Son olarak, Trump’ın İran’a yönelik tutumunun iç siyasaya dönük araçsallaştırılma biçimlerine de odaklanılmıştır. Bu kapsamda, söylemlerin seçmen tabanına dönük nasıl üretildiği ve iç siyasette nasıl seferber edici bir işlev üstlendiği irdelenmiştir. Bu çok katmanlı yöntemsel yaklaşım sayesinde, Trump döneminde ABD’nin İran siyasası yalnızca karar düzeyinde değil aynı zamanda toplumsal ve söylemsel düzeyde de ele alınmaktadır. Böylece, bireysel liderlik biçemi, ideolojik yönelimler, kurumsal yapı ve uluslararası sistemsel faktörler arasındaki etkileşim bütüncül bir biçimde değerlendirilmektedir.

ÇÖZÜMLEME

Trump Yönetiminin İran Siyasasını Belirleyen Temel Etmenler

Donald J. Trump’ın başkanlık dönemi (2017-2021) Amerikan dış siyasasında özellikle İran’a yönelik stratejiler bakımından belirgin bir kırılma ve dönüşüm süreci olarak değerlendirilebilir. Trump yönetimi, Obama döneminde imzalanan Kapsamlı Ortak Eylem Planı (Joint Comprehensive Plan of Action, JCPOA) gibi çok taraflı diplomatik girişimlerden çekilerek İran’a karşı “en fazla baskı” stratejisi adı verilen sert ve tek taraflı yaptırımları önceliklendirmiştir. Bu tutum, hem uluslararası sistemdeki güç dengelerinin değişimi hem de iç siyasetteki ideolojik ve liderlik odaklı dinamiklerle sıkı bir şekilde ilişkilidir. Trump’ın İran siyasası, uluslararası gerçeklik algısı, ideolojik ön kabuller, liderlik biçemi ve iç siyasal kaygıların kesişiminde şekillenmiştir. Bu siyasa, ABD’nin bölgesel hegemonik çıkarları, Ortadoğu’daki stratejik müttefikleri ve küresel güç dengeleri ile doğrudan etkileşim içindedir. Öte yandan, Trump’ın dış siyasa söylemi iç siyasal destek tabanının güdülenmeleri doğrultusunda biçimlendirilmiş ve söylemsel araçlar siyasal meşruluk üretiminde etkili olarak kullanılmıştır. Bu bağlamda, Trump yönetiminin İran’a yönelik dış siyasası, yalnızca dış siyasa araçları ve uygulamaları açısından değil aynı zamanda bu siyasaların üretildiği söylemsel ve ideolojik zeminler açısından da çok katmanlı bir çözümleme gerektirmektedir. Bu çözümleme, siyasal kararların arka planındaki aktörleri, stratejileri, söylem mekanizmalarını ve bunların bölgesel ve uluslararası sonuçlarını bütüncül biçimde ortaya koymayı amaçlamaktadır.
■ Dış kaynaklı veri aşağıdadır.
/-- A forwarded request is lost: UE to the host, with a class U record (R155). -/
def State.fwdLost (s : State) (rid tile : Nat) : State :=
  match s.req? rid with
  | none => s
  | some r =>
    let s := (s.set1 Reg.RING_EVT_FWD_LOST).raise 0x24 (atTile tile (r.line 0))
    let s := s.answerRest [] r .ue
    s.freeLines (fun w => w.rid == some rid && carriesData r.op)

/-- The messages that end an offer or a retaining period await their own return (R155). -/
def State.announce (s : State) (type id : Nat) : State :=
  let m := s.ring.mseq
  let a : RingMsg := ⟨type, 0, s.tileNo, true, 0, m, 0, id, []⟩
  let s := s.sendOn true type 0 true id []
  { s with ring := { s.ring with awaits := s.ring.awaits ++ [⟨m, type, s.tileNo, id, s.tempo, false, a⟩] } }

/-- This tile's offer is aborted: the map it offered is dropped everywhere (R151, R155). -/
def State.abortOffer (s : State) (id : Nat) : State :=
  { s with ring := { s.ring with offer := none }, copies := tput none 7 none s.copies }.announce 0x06 id

/-- RSP_TMO_EXPIRY: RSP_TMO has passed without an answer to a message. -/
def State.rspTimeout (s : State) (mseq : Nat) : State :=
  match s.ring.awaits.find? (fun a => a.mseq == mseq) with
  | none => s
  | some a =>
    let s := s.advanceTo (a.sent + ns (1000 * s.fld Reg.RING_CTL_RSP_TMO))
    match a.type with
    | 0x08 => (s.dropAwait mseq).fwdLost a.forWhat a.dst
    | 0x0B =>
      if a.again then
        let s := s.dropAwait mseq
        if a.forWhat = 0 then s.migStep else s.peerFails
      else (s.resend a).set1 Reg.RING_EVT_MIR_RESEND
    | 0x0D =>
      if a.again then (s.dropAwait mseq).mirrorResult a.forWhat none
      else (s.resend a).set1 Reg.RING_EVT_MIR_RESEND
    | _ =>
      if a.again then
        let s := s.dropAwait mseq
        if a.type = 0x04 then
          match s.ring.offer with
          | some o => if o.mine then s.abortOffer o.id else s
          | none => s
        else s
      else s.resend a

/-! ## Forwarding at the serving tile (R122, R146) -/

/-- The answer the mode gives to a forwarded request before anything else (R42, R468). -/
def State.fwdStatus (s : State) : Option Status :=
  match s.mode with
  | .halt => some .halted
  | .endgame => some .offline
  | .bringup => some .notready
  | _ => none

/-- R122: a forwarded request is served where this tile's own entry is at its version and names this tile. -/
def State.serveForwarded (s : State) (r : Req) : State :=
  match s.lookup (r.line 0) with
  | .here e m _ _ => if r.covers = [e, m.ver] then s.serveHere r true else s.answer r.rid .decode true
  | _ => s.answer r.rid .decode true

/-- FWD_REQ arrives: served where this tile's own entry is at that version and names it, else DECODE with misroute 1. -/
def State.ringFwdReq (s : State) (src mseq : Nat) (dl : Tempo) (promo : Bool) (ver ent : Nat) (op : Op) (f : RqFlit) : State :=
  let rid := s.nextRid
  let n := if op == .rd then lineCount op f else 1
  let r : Req := ⟨rid, .ring src mseq, op, f, s.tempo, s.tempo, dl, dl, false, promo, .ingress, false, 0, 0, n, 0, [ent, ver], [], false, false⟩
  let s : State := { s with nextRid := rid + 1, reqs := s.reqs ++ [r] }
  match s.fwdStatus with
  | some st => s.answer rid st
  | none =>
    if s.switchHolds (r.line 0) then s.mapReq rid (fun r => { r with stage := .heldMap })
    else s.serveForwarded r

/-- FWD_WD arrives: the line waits for its request's drain (R146). A line whose request has ended is dropped. -/
def State.ringFwdWd (s : State) (src mseq idx : Nat) (data : LineData) : State :=
  match s.reqs.find? (fun r => r.org == .ring src mseq && carriesData r.op) with
  | some r =>
    if s.wbuf.any (fun w => w.rid == some r.rid && w.idx == idx) ∨ r.lines ≤ idx then s
    else ((s.pushLine ⟨none, some r.rid, r.flit.tag, idx, data, 0⟩).levels).tryAnswer r.rid
  | none =>
    match s.qes.find? (fun q => q.wr && q.port == 16 + src && q.idx == idx && q.pay == .buffer && !s.wbuf.any (fun w => w.rid == some q.rid && w.idx == idx)) with
    | some q => (s.pushLine ⟨none, some q.rid, 0, idx, data, 0⟩).levels
    | none => s

/-- A status that ends a whole request with one flit (R42). -/
def Status.whole (x : Status) : Bool :=
  match x with
  | .decode | .notready | .offline | .halted | .keyfault | .walkdev | .locklost | .illegal => true
  | _ => false

/-- The status of a code (R41); codes beyond the table do not occur. -/
def statusOf (c : Nat) : Status :=
  match c with
  | 0 => .ok | 1 => .okFixed | 2 => .poison | 3 => .ue | 4 => .decode | 5 => .notready | 6 => .offline | 7 => .halted
  | 8 => .keyfault | 9 => .walkdev | 10 => .locklost | _ => .illegal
Karar Alma Sürecinde İç ve Dış Aktörlerin Rolü

Trump yönetiminin İran siyasasını şekillendiren karar alma süreçleri hem iç siyasetin dinamikleri hem de uluslararası aktörlerin etkileri açısından değerlendirilmelidir. İç siyasada, özellikle yeni muhafazakarlar ve Evanjelik Hristiyan lobileri İran’a yönelik sert tutumun yükseltilmesinde etkili olmuştur. John Bolton ve Mike Pompeo gibi dış siyasa yapımında etkili figürler bu ideolojik çerçeveyi yönlendiren ve uygulayan ana aktörler olarak ön plana çıkmıştır.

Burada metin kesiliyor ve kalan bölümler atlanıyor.